Преступница была уже достаточно взрослой, чтобы понести наказание, но еще слишком юной, чтобы быть отданной в руки светских властей. Мать-настоятельница с позором отлучила Солео и от любимых ею занятий в школьных классах— единственной радости в приюте, и от посещений служб, в которых Солео нуждалась всей душой — воровке негоже думать о подвиге монашества. Настоятельница благословила девушку присоединиться к «переселенцам» — ссылаемым в пустующие земли отрокам и отроковицам: малолетним ворам, путанам и даже убийцам. Настоятельница напутствовала пионеров — новая жизнь, новое имя, прощение и отпущение всех прежних грехов.

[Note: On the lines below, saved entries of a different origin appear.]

-- ==== Sys2Proof/Word.lean ====
section
/-! DEFINITION. The byte, and short byte strings. A byte is 8 bits, bit 0 the least significant (00_scope.md R10); byte
strings carry no integer reading (10_state.md R24, 20_memory.md R52). -/

namespace Sys2Proof

/-- An octet (R10). -/
abbrev Byte := BitVec 8

/-- Two bytes in frame order: `SIG[0..1]`, a byte string and not an integer (R24). -/
structure Bytes2 where
  b0 : Byte
  b1 : Byte
deriving DecidableEq, Repr

/-- Three bytes in order: the session tag (R163). -/
structure Bytes3 where
  b0 : Byte
  b1 : Byte
  b2 : Byte
deriving DecidableEq, Repr

/-- Four bytes in frame order: the Nonce, `MARKER[0..3]`, the Freshness block (R70). -/
structure Bytes4 where
  b0 : Byte
  b1 : Byte
  b2 : Byte
  b3 : Byte
deriving DecidableEq, Repr

/-- `zeros(n)`: `n` bytes of 0x00 (R11). -/
abbrev zeros (n : Nat) : List Byte := List.replicate n 0x00#8

end Sys2Proof
end

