-- ==== Sys2Proof/Machine/Flags.lean ====
section
/-! DEFINITION. The fields of `STATUS` (10_state.md R25) and the codes they hold. Every write of a field leaves the other
bits of the register as they were (R26). -/

namespace Sys2Proof.Machine

/-- `STATUS.ERR` (R25): the outcome of the last BUILD or CRC_CMP. -/
inductive ErrKind where
  | ok
  | invalidOpcode
  | fieldOverflow
  | checksumMismatch
deriving DecidableEq, Repr

/-- `STATUS.ERR_FIELD` (R25): the field a FieldOverflow names. -/
inductive ErrField where
  | none
  | nonce
deriving DecidableEq, Repr

/-- The codes of `ERR` (R25, R190). -/
def errCode : ErrKind → BitVec 2
  | .ok => 0#2
  | .invalidOpcode => 1#2
  | .fieldOverflow => 2#2
  | .checksumMismatch => 3#2

/-- The codes of `ERR_FIELD` (R25). -/
def errFieldCode : ErrField → BitVec 4
  | .none => 0#4
  | .nonce => 1#4

/-- `STATUS.ERR`, bits [1:0]. -/
def statusErr (st : Byte) : BitVec 2 := st.extractLsb' 0 2

/-- `STATUS.MATCH`, bit [2]. -/
def statusMatch (st : Byte) : Bool := st.getLsbD 2

/-- `STATUS.FRAME_VALID`, bit [3]. -/
def statusFrameValid (st : Byte) : Bool := st.getLsbD 3

/-- `STATUS.ERR_FIELD`, bits [7:4]. -/
def statusErrField (st : Byte) : BitVec 4 := st.extractLsb' 4 4

/-- `STATUS` with `ERR` written. -/
def withErr (st : Byte) (c : BitVec 2) : Byte := (st &&& 0xFC#8) ||| c.setWidth 8

/-- `STATUS` with `MATCH` written. -/
def withMatch (st : Byte) (b : Bool) : Byte := (st &&& 0xFB#8) ||| (if b then 0x04#8 else 0x00#8)

/-- `STATUS` with `FRAME_VALID` written. -/
def withFrameValid (st : Byte) (b : Bool) : Byte := (st &&& 0xF7#8) ||| (if b then 0x08#8 else 0x00#8)

/-- `STATUS` with `ERR_FIELD` written. -/
def withErrField (st : Byte) (c : BitVec 4) : Byte := (st &&& 0x0F#8) ||| (c.setWidth 8 <<< 4)

end Sys2Proof.Machine
end

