-- ==== Sys2Proof/Machine/Fetch.lean ====
section
/-! DEFINITION. Where a step's command comes from: the head of the host's stream (00_scope.md R6, 10_state.md R28, R29),
and how the host places one there. -/

namespace Sys2Proof.Machine

/-- What the host presents to one step. -/
inductive Fetched where
  /-- Nothing: the core does nothing until a command arrives (R221). -/
  | idle
  /-- Reset is asserted; the state after it. -/
  | reset (s : State)
  /-- A command word; the state with its port levels driven and the entry taken from the stream. -/
  | command (cw : BitVec 16) (s : State)
deriving DecidableEq, Repr

/-- The head of the stream. -/
def fetch (s : State) : Fetched :=
  match s.pending with
  | [] => .idle
  | .reset :: rest => .reset (assertReset { s with pending := rest })
  | .command cw p :: rest => .command cw { s with ports := p, pending := rest }

/-- The host issues a word next, with given port levels. -/
def present (cw : BitVec 16) (p : Ports) (s : State) : State := { s with pending := .command cw p :: s.pending }

/-- The port levels for a frame of a 32-bit counter. -/
def portsFor (n : BitVec 32) (t : BitVec 64) (hh mm : Byte) : Ports := ⟨n.setWidth 64, t, hh, mm⟩

/-- The configuration and the BUILD command whose step produces a frame row; a command row is issued as its own word.
A RollingSessionId row takes its tag from the digest, which no port value can choose, so only its counter byte, hour and
minute are placed (log entry 7). -/
def presentRow (i : Instr) (s : State) : State :=
  match i with
  | .frameCeOpen n => present 0x5001#16 (portsFor n 0#64 0x00#8 0x00#8) (writeCfg 0 0x00#8 s)
  | .frameCeClose n => present 0x5002#16 (portsFor n 0#64 0x00#8 0x00#8) (writeCfg 0 0x00#8 s)
  | .frameCwsOpen n m g v =>
    present 0x5001#16 (portsFor n (BitVec.ofNat 64 (30 * v.toNat)) 0x00#8 0x00#8)
      { s with cfg := ⟨0x01#8, m.b0, m.b1, m.b2, m.b3, g.b0, g.b1⟩ }
  | .frameCwsClose n m g v =>
    present 0x5002#16 (portsFor n (BitVec.ofNat 64 (30 * v.toNat)) 0x00#8 0x00#8)
      { s with cfg := ⟨0x01#8, m.b0, m.b1, m.b2, m.b3, g.b0, g.b1⟩ }
  | .frameRsiOpen c _ hh mm => present 0x5001#16 ⟨c.setWidth 64, 0#64, hh, mm⟩ (writeCfg 0 0x02#8 s)
  | .frameRsiClose c _ hh mm => present 0x5002#16 ⟨c.setWidth 64, 0#64, hh, mm⟩ (writeCfg 0 0x02#8 s)
  | .frameToOpen n hh mm => present 0x5001#16 (portsFor n 0#64 hh mm) (writeCfg 0 0x03#8 s)
  | .frameToClose n hh mm => present 0x5002#16 (portsFor n 0#64 hh mm) (writeCfg 0 0x03#8 s)
  | .nop => present 0x0000#16 s.ports s
  | .crcClr => present 0x1000#16 s.ports s
  | .crcUpd d => present (commandWord 0x2#4 0x0#4 d) s.ports s
  | .crcCmp d => present (commandWord 0x3#4 0x0#4 d) s.ports s
  | .cfgWrCtrl d => present (commandWord 0x4#4 0x0#4 d) s.ports s
  | .cfgWrMarker0 d => present (commandWord 0x4#4 0x1#4 d) s.ports s
  | .cfgWrMarker1 d => present (commandWord 0x4#4 0x2#4 d) s.ports s
  | .cfgWrMarker2 d => present (commandWord 0x4#4 0x3#4 d) s.ports s
  | .cfgWrMarker3 d => present (commandWord 0x4#4 0x4#4 d) s.ports s
  | .cfgWrSig0 d => present (commandWord 0x4#4 0x5#4 d) s.ports s
  | .cfgWrSig1 d => present (commandWord 0x4#4 0x6#4 d) s.ports s
  | .build op => present (commandWord 0x5#4 0x0#4 op) s.ports s
  | .release => present 0x6000#16 s.ports s

/-- The row of `nbits` bits whose bits are `w`, placed for the very next step: a word of at most 16 bits goes on the
command port as it is, legal or not; a frame, its bytes read from `w` as decodeTableWord reads them (DESIGN CHOICE, log
entry 12), is placed as the BUILD that produces it (log entry 7); bits of no row leave a reserved word. -/
def presentTableWord (nbits w : Nat) (s : State) : State :=
  if nbits ≤ 16 then present (BitVec.ofNat 16 w) s.ports s
  else
    match decodeTableWord nbits w with
    | some i => presentRow i s
    | none => present 0xFFFF#16 s.ports s

end Sys2Proof.Machine
end

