variable {kind : StrategyKind} {f : BodyFields} {s : State} {i : Instr}

theorem afterBuild_of_yields (h : Yields kind f s) : afterBuild f.op s = filled (layout f) s := by
  obtain ⟨-, hok, hfields⟩ := h
  rw [afterBuild_of_ok hok, hfields]

theorem FrameRow.exec_of_yields (hrow : FrameRow i kind f) (h : Yields kind f s) :
    exec i s = .next (filled (layout f) s) := by
  rw [hrow.exec_eq, ← completeBuild_eq s (layout_length f)]
  exact if_pos h

theorem FrameRow.exec_of_not_yields (hrow : FrameRow i kind f) (h : ¬ Yields kind f s) :
    exec i s = .refused .frameNotProduced := by
  rw [hrow.exec_eq]
  exact if_neg h

/-- A frame row completes, with its own bytes, wherever BUILD yields its frame. -/
theorem FrameRow.completesAsRow (hrow : FrameRow i kind f) (h : Yields kind f s) : CompletesAsRow i f.op s := by
  have hbuild : exec (.build f.op) s = .next (filled (layout f) s) := by
    rw [exec_build, afterBuild_of_yields h]
  exact ⟨filled (layout f) s, layout f, hrow.exec_of_yields h, hbuild, hrow.encode_eq, layout_length f,
    builtFrom_filled f s⟩

/-- A sealed layout with a legal opcode is not the empty FRAME. -/
theorem zeros_ne_sealed_layout (hop : f.op = 0x01#8 ∨ f.op = 0x02#8) : zeros 33 ≠ sealed (layout f) := by
  intro h
  have hbyte : 0x00#8 = f.op := congrArg (byteAt · 24) h
  rcases hop with h1 | h2
  · rw [h1] at hbyte; cases hbyte
  · rw [h2] at hbyte; cases hbyte

theorem sealed_layout_injective {f' : BodyFields} (h : sealed (layout f) = sealed (layout f')) : f = f' := by
  have hfields := congrArg fieldsOfFrame h
  rwa [fieldsOfFrame_sealed, fieldsOfFrame_sealed] at hfields

/-- Under the row's strategy BUILD yields the row's frame exactly when it leaves the row's bytes. -/
theorem FrameRow.yields_iff (hrow : FrameRow i kind f) (hkind : s.cfg.kind = kind) :
    Yields kind f s ↔ frameBytes (afterBuild f.op s).frame = sealed (layout f) := by
  constructor
  · intro h
    rw [afterBuild_of_yields h, frameBytes_filled]
  · intro h
    cases herr : buildError f.op s with
    | none =>
      rw [afterBuild_of_ok herr, frameBytes_filled] at h
      exact ⟨hkind, herr, sealed_layout_injective h⟩
    | some e =>
      rw [afterBuild_of_error herr, frameBytes_emptied] at h
      exact absurd h (zeros_ne_sealed_layout hrow.opcode)

end yields

/-- Settles O50, by whether BUILD yields the row's frame. -/
theorem frameRowElsewhereIsRefused : Obligations.FrameRowElsewhereIsRefused := by
  intro i s kind b hframe hb
  obtain ⟨f, hrow⟩ := exists_frameRow_of_frameKind hframe
  obtain rfl : sealed (layout f) = b := Encoded.frame.inj (hrow.encode_eq.symm.trans hb)
  refine ⟨fun hkind => hrow.exec_of_not_yields fun h => hkind h.1, fun hkind => ?_⟩
  refine ⟨afterBuild f.op s, exec_build f.op s, ?_⟩
  split
  · next hbytes =>
    have h : Yields kind f s := (hrow.yields_iff hkind).2 hbytes
    rw [hrow.exec_of_yields h, afterBuild_of_yields h]
  · next hbytes => exact hrow.exec_of_not_yields fun h => hbytes ((hrow.yields_iff hkind).1 h)

/-! ## The fields BUILD resolves under each strategy (R132 to R135) -/

section fields

variable {s : State} (op : Byte)

theorem buildFields_counterEcho (h : s.cfg.kind = .counterEcho) :
    buildFields op s = fieldsCe (counter32 s.ports.ctr) op := by
  rw [buildFields, h]; rfl

theorem buildFields_counterWithSignature (h : s.cfg.kind = .counterWithSignature) :
    buildFields op s = fieldsCws (counter32 s.ports.ctr) s.cfg.marker s.cfg.sig
      (bucketValue s.cfg.bucketWidth s.ports.unixTime) op := by
  rw [buildFields, h]; rfl

theorem buildFields_rollingSessionId (h : s.cfg.kind = .rollingSessionId) :
    buildFields op s = fieldsRsi (counterByte s.ports.ctr) (sessionTag s.ports.unixTime) s.ports.utcHour
      s.ports.utcMin op := by
  rw [buildFields, h]; rfl

theorem buildFields_tickOnly (h : s.cfg.kind = .tickOnly) :
    buildFields op s = fieldsTo (counter32 s.ports.ctr) s.ports.utcHour s.ports.utcMin op := by
  rw [buildFields, h]; rfl

/-- The fields BUILD resolves under a legal opcode are those of a row of its strategy. -/
theorem exists_frameRow_buildFields (s : State) (hop : op = 0x01#8 ∨ op = 0x02#8) :
    ∃ i, FrameRow i s.cfg.kind (buildFields op s) := by
  cases h : s.cfg.kind with
  | counterEcho =>
    rw [buildFields_counterEcho op h]
    rcases hop with rfl | rfl
    · exact ⟨_, .ceOpen _⟩
    · exact ⟨_, .ceClose _⟩
  | counterWithSignature =>
    rw [buildFields_counterWithSignature op h]
    rcases hop with rfl | rfl
    · exact ⟨_, .cwsOpen _ _ _ _⟩
    · exact ⟨_, .cwsClose _ _ _ _⟩
  | rollingSessionId =>
    rw [buildFields_rollingSessionId op h]
    rcases hop with rfl | rfl
    · exact ⟨_, .rsiOpen _ _ _ _⟩
    · exact ⟨_, .rsiClose _ _ _ _⟩
  | tickOnly =>
    rw [buildFields_tickOnly op h]
    rcases hop with rfl | rfl
    · exact ⟨_, .toOpen _ _ _⟩
    · exact ⟨_, .toClose _ _ _⟩

end fields

/-- Settles O51. The row is that of the resolved fields, which BUILD yields. -/
theorem everySuccessfulBuildIsAFrameRow : Obligations.EverySuccessfulBuildIsAFrameRow := by
  intro op s t hexec hvalid
  cases (exec_build op s).symm.trans hexec
  have hok : buildError op s = none := (statusFrameValid_afterBuild op s).1 hvalid
  obtain ⟨i, hrow⟩ := exists_frameRow_buildFields op s ((buildError_eq_none_iff op s).1 hok).1
  have hexec : exec i s = .next (afterBuild op s) := by
    rw [hrow.exec_of_yields ⟨rfl, hok, rfl⟩, afterBuild_of_ok hok]
  rw [(afterBuild_of_valid hvalid).2]
  exact ⟨i, hrow.frameKind_eq, hrow.encode_eq, hexec, decodeFrame_eq_ok_iff.2 ⟨_, hrow, rfl⟩⟩

/-! ## Where each strategy yields a row's frame -/

/-- A counter port that holds a 32-bit value passes the range check and gives that value. -/
theorem counter32_of_toNat_eq {c : BitVec 64} {n : BitVec 32} (h : c.toNat = n.toNat) :
    counterFits c = true ∧ counter32 c = n := by
  have hfits : counterFits c = true := decide_eq_true (by omega)
  exact ⟨hfits, BitVec.eq_of_toNat_eq ((counter32_toNat hfits).trans h)⟩

section strategies

variable {s : State} {op hh mm : Byte} {n : BitVec 32}

theorem yields_counterEcho (hop : op = 0x01#8 ∨ op = 0x02#8) (hkind : s.cfg.kind = .counterEcho)
    (hctr : s.ports.ctr.toNat = n.toNat) : Yields .counterEcho (fieldsCe n op) s := by
  obtain ⟨hfits, hn⟩ := counter32_of_toNat_eq hctr
  refine ⟨hkind, (buildError_eq_none_iff op s).2 ⟨hop, fun _ => hfits⟩, ?_⟩
  exact (buildFields_counterEcho op hkind).trans (by rw [hn])

theorem yields_counterWithSignature {m : Bytes4} {g : Bytes2} {v : BitVec 16} (hop : op = 0x01#8 ∨ op = 0x02#8)
    (hkind : s.cfg.kind = .counterWithSignature) (hctr : s.ports.ctr.toNat = n.toNat) (hmarker : s.cfg.marker = m)
    (hsig : s.cfg.sig = g) (hbucket : s.ports.unixTime.toNat / s.cfg.bucketWidth % 65536 = v.toNat) :
    Yields .counterWithSignature (fieldsCws n m g v op) s := by
  obtain ⟨hfits, hn⟩ := counter32_of_toNat_eq hctr
  have hv : bucketValue s.cfg.bucketWidth s.ports.unixTime = v :=
    BitVec.eq_of_toNat_eq ((bucketValue_toNat _ _).trans hbucket)
  refine ⟨hkind, (buildError_eq_none_iff op s).2 ⟨hop, fun _ => hfits⟩, ?_⟩
  exact (buildFields_counterWithSignature op hkind).trans (by rw [hn, hmarker, hsig, hv])

/-- Any counter does: only its low byte is used (R162). -/
theorem yields_rollingSessionId {c : Byte} {t : Bytes3} (hop : op = 0x01#8 ∨ op = 0x02#8)
    (hkind : s.cfg.kind = .rollingSessionId) (hctr : s.ports.ctr.toNat % 256 = c.toNat)
    (htag : sessionTag s.ports.unixTime = t) (hhour : s.ports.utcHour = hh) (hmin : s.ports.utcMin = mm) :
    Yields .rollingSessionId (fieldsRsi c t hh mm op) s := by
  have hc : counterByte s.ports.ctr = c := BitVec.eq_of_toNat_eq ((BitVec.extractLsb'_toNat 0 8 _).trans hctr)
  refine ⟨hkind, (buildError_eq_none_iff op s).2 ⟨hop, by simp [hkind, usesCounter32]⟩, ?_⟩
  exact (buildFields_rollingSessionId op hkind).trans (by rw [hc, htag, hhour, hmin])
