-- ==== Sys2Proof/Word.lean ====
section
/-! DEFINITION. The word types of the engine (00_scope.md R11, R12). -/

namespace Sys2Proof

/-- A byte: bit 0 is the least significant bit (R11). A byte string is a `List Byte`, index 0 first (R12). -/
abbrev Byte := BitVec 8

/-- A byte string of exactly `n` bytes. -/
abbrev Bytes (n : Nat) := { b : List Byte // b.length = n }

/-- A 32-bit word of the MD5 unit or of a `u32` field; `+` is addition modulo 2^32 (R11). -/
abbrev Word := BitVec 32

end Sys2Proof
end

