-- ==== Sys2Proof/Laws/Effects.lean ====
section
/-! SUPPORT. Which instructions can change a piece of the engine's persistent state, said once per piece. -/

namespace Sys2Proof.Machine

/-- R25: what writes SEQ. -/
theorem engineEffect_seq {i : Instr} {e : Engine} (h : (engineEffect i e).seq ≠ e.seq) :
    takesSeq i = true ∨ i = .sessionInit := by
  cases i
  case frameTx => exact .inl rfl
  case frameTxEnc => exact .inl rfl
  case frag => exact .inl rfl
  case sessionInit => exact .inr rfl
  all_goals (exfalso; apply h; simp only [engineEffect])
  case aesSetkey => unfold cmdAesSetkey; split <;> rfl
  case aesEncblk => unfold cmdAesEncblk; split <;> rfl
  case cfbEnc => unfold cmdCfbEnc; split <;> rfl
  case modpow =>
    unfold cmdModpow; split
    · rfl
    · split <;> rfl
  case frameEnc => unfold cmdFrameEnc; split <;> rfl
  case frameEnc4 => unfold cmdFrameEnc; split <;> rfl
  case frameDec => unfold cmdFrameDec; split <;> rfl
  case reasmPush =>
    unfold cmdReasmPush; split
    · rfl
    · split <;> rfl
  case reqIssue => unfold cmdReqIssue; split <;> rfl
  case request => unfold cmdReqIssue; split <;> rfl
  case reqCollect => unfold cmdReqCollect; split <;> rfl
  case tick => unfold tickEngine; split <;> rfl
  case md5 => rfl
  case reasmReset => rfl
  case getStatus => rfl
  case sessionEnd => rfl
  case clrFlags => rfl
  all_goals
    unfold receive receiveFrame; split
    · rfl
    · split <;> rfl

/-- R27: what writes RA_ACTIVE, RA_TOTAL, RA_BUF. -/
theorem engineEffect_ra {i : Instr} {e : Engine} (h : (engineEffect i e).ra ≠ e.ra) :
    i = .reasmReset ∨ i = .sessionInit ∨ ∃ fc pl, i = .reasmPush fc pl := by
  cases i
  case reasmPush => simp
  case reasmReset => simp
  case sessionInit => simp
  all_goals (exfalso; apply h; simp only [engineEffect])
  case aesSetkey => unfold cmdAesSetkey; split <;> rfl
  case aesEncblk => unfold cmdAesEncblk; split <;> rfl
  case cfbEnc => unfold cmdCfbEnc; split <;> rfl
  case modpow =>
    unfold cmdModpow; split
    · rfl
    · split <;> rfl
  case frameEnc => unfold cmdFrameEnc; split <;> rfl
  case frameEnc4 => unfold cmdFrameEnc; split <;> rfl
  case frameDec => unfold cmdFrameDec; split <;> rfl
  case frameTx => unfold cmdFrameTx; split <;> rfl
  case frameTxEnc =>
    unfold cmdFrameTxEnc; split
    · rfl
    · split <;> rfl
  case reqIssue => unfold cmdReqIssue; split <;> rfl
  case request => unfold cmdReqIssue; split <;> rfl
  case reqCollect => unfold cmdReqCollect; split <;> rfl
  case tick => unfold tickEngine; split <;> rfl
  case md5 => rfl
  case frag => rfl
  case getStatus => rfl
  case sessionEnd => rfl
  case clrFlags => rfl
  all_goals
    unfold receive receiveFrame; split
    · rfl
    · split <;> rfl

/-- R206: what writes CORR_STATE, CORR_REMAIN, CORR_FRAME. -/
theorem engineEffect_corr {i : Instr} {e : Engine} (h : (engineEffect i e).corr ≠ e.corr) :
    (∃ t, i = .reqIssue t) ∨ (∃ t, i = .request t) ∨ i = .reqCollect ∨ i = .tick ∨ notifies i = true := by
  cases i
  case reqIssue => simp
  case request => simp
  case reqCollect => simp
  case tick => simp
  case rxNotify => simp [notifies]
  case frameDataNeg => simp [notifies]
  case frameDataSsid => simp [notifies]
  case frameDataPassword => simp [notifies]
  case frameDataStatus => simp [notifies]
  case frameDataWifilist => simp [notifies]
  case frameCtrlApply => simp [notifies]
  case frameCtrlScan => simp [notifies]
  case frameGeneric => simp [notifies]
  all_goals (exfalso; apply h; simp only [engineEffect])
  case aesSetkey => unfold cmdAesSetkey; split <;> rfl
  case aesEncblk => unfold cmdAesEncblk; split <;> rfl
  case cfbEnc => unfold cmdCfbEnc; split <;> rfl
  case modpow =>
    unfold cmdModpow; split
    · rfl
    · split <;> rfl
  case frameEnc => unfold cmdFrameEnc; split <;> rfl
  case frameEnc4 => unfold cmdFrameEnc; split <;> rfl
  case frameDec => unfold cmdFrameDec; split <;> rfl
  case frameTx => unfold cmdFrameTx; split <;> rfl
  case frameTxEnc =>
    unfold cmdFrameTxEnc; split
    · rfl
    · split <;> rfl
  case reasmPush =>
    unfold cmdReasmPush; split
    · rfl
    · split <;> rfl
  case sessionInit => unfold cmdSessionInit; split <;> rfl
  case md5 => rfl
  case frag => rfl
  case reasmReset => rfl
  case getStatus => rfl
  case sessionEnd => rfl
  case clrFlags => rfl

/-- R26: what writes AES_RK and KEYVALID. -/
theorem engineEffect_aesRk {i : Instr} {e : Engine} (h : (engineEffect i e).aesRk ≠ e.aesRk) :
    (∃ key, i = .aesSetkey key ∧ e.aesRk = none) ∨ i = .sessionEnd ∨ i = .sessionInit := by
  cases i
  case aesSetkey =>
    rcases hk : e.aesRk with _ | rk
    · exact .inl ⟨_, rfl, rfl⟩
    · exfalso; apply h; simp [engineEffect, cmdAesSetkey, Engine.keyValid, hk, raise]
  case sessionEnd => simp
  case sessionInit => simp
  all_goals (exfalso; apply h; simp only [engineEffect])
  case aesEncblk => unfold cmdAesEncblk; split <;> rfl
  case cfbEnc => unfold cmdCfbEnc; split <;> rfl
  case modpow =>
    unfold cmdModpow; split
    · rfl
    · split <;> rfl
  case frameEnc => unfold cmdFrameEnc; split <;> rfl
  case frameEnc4 => unfold cmdFrameEnc; split <;> rfl
  case frameDec => unfold cmdFrameDec; split <;> rfl
  case frameTx => unfold cmdFrameTx; split <;> rfl
  case frameTxEnc =>
    unfold cmdFrameTxEnc; split
    · rfl
    · split <;> rfl
  case reasmPush =>
    unfold cmdReasmPush; split
    · rfl
    · split <;> rfl
  case reqIssue => unfold cmdReqIssue; split <;> rfl
  case request => unfold cmdReqIssue; split <;> rfl
  case reqCollect => unfold cmdReqCollect; split <;> rfl
  case tick => unfold tickEngine; split <;> rfl
  case md5 => rfl
  case frag => rfl
  case reasmReset => rfl
  case getStatus => rfl
  case clrFlags => rfl
  all_goals
    unfold receive receiveFrame; split
    · rfl
    · split <;> rfl

/-- The step in terms of `Runs` and `Resets`: nothing, a reset, or the effect of the instruction it ran. -/
theorem step_engine_runs {s s' : State} (h : step s = .next s') :
    s'.engine = s.engine ∨ (s.Resets ∧ s'.engine = Engine.reset) ∨
    ∃ i, s.Runs i ∧ s'.engine = engineEffect i s.engine := by
  rcases step_engine h with h | h | ⟨t, s₁, i, h1, h2, _, _, h5⟩
  · exact .inl h
  · exact .inr (.inl h)
  · exact .inr (.inr ⟨i, ⟨t, s₁, h1, h2⟩, h5⟩)

end Sys2Proof.Machine
end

Когда переселенцы отъехали от Большого Тракта, Солео почудилось как некогда раньше, когда не смогла вернуться к бабушке, она пересекла черту. Солео потеряла направление. Спроси ее, и она не ответила бы, где Большой Тракт — за лесом, или перед ним. Места казались вырванными, отрезанными от всего остального мира. Большой Тракт огибал их петлею, дорога заросла ковылём. И тем сильнее было удивление по прибытию на место.

К горизонту, на сколько хватало глаз, тянулись пологие холмы. Их густым ковром разнотравья покрывала степь. Невероятный, реликтовый лес подступал к полям зеленым морем, шуршащим на ветру. На границе холмов и леса серебряной змеей вилась река, достаточно широкая и полноводная, чтобы не пересыхать летом, и в меру глубокая, бегущая с юга.

Казалось, край благословлен Создателем быть возделанным человеком. Однако, нигде не было видно и следа плуга. Только внимательный глаз мог приметить чрезмерную правильность очертания степи, едва читаемый след от межи, или заросшее травой пепелище, некогда бывшее домом.

Если о «Проклятом лесе», где нашли Солео, ходили небылицы, то о местах новой ссылки слагались настоящие легенды. Сюда боялись заглядывать даже разбойники. По неясным слухам, последними на этих землях жили кочевые народы. Но их станицы были уничтожены. То ли демонами ада — за плохую службу, то ли, напротив, кочевников постигла кара небес за поклонение поганым богам. Версии разнились в зависимости от воли интерпретатора. Но в одном варианты сходились — все жители ушли в одну ночь.

На новом месте сироты кое-как поставили шалаши, в которых не было даже очага. Единственная печь находилась в походном домике сестры-надзирательницы. Но сестра Бригитта, женщина крупного сложения и необычайной грубости души, не пускала греться даже младших: двух мальчишек лет десяти, да прибившуюся по дороге цыганскую девчушку, прозванную Волчонкой. На пути в край поселения цыганская девчонка целыми днями сидела у костра и бормотала что-то на неведомом языке, зыркая исподлобья ярко-синими глазами, над ней смеялись все, кроме Солео.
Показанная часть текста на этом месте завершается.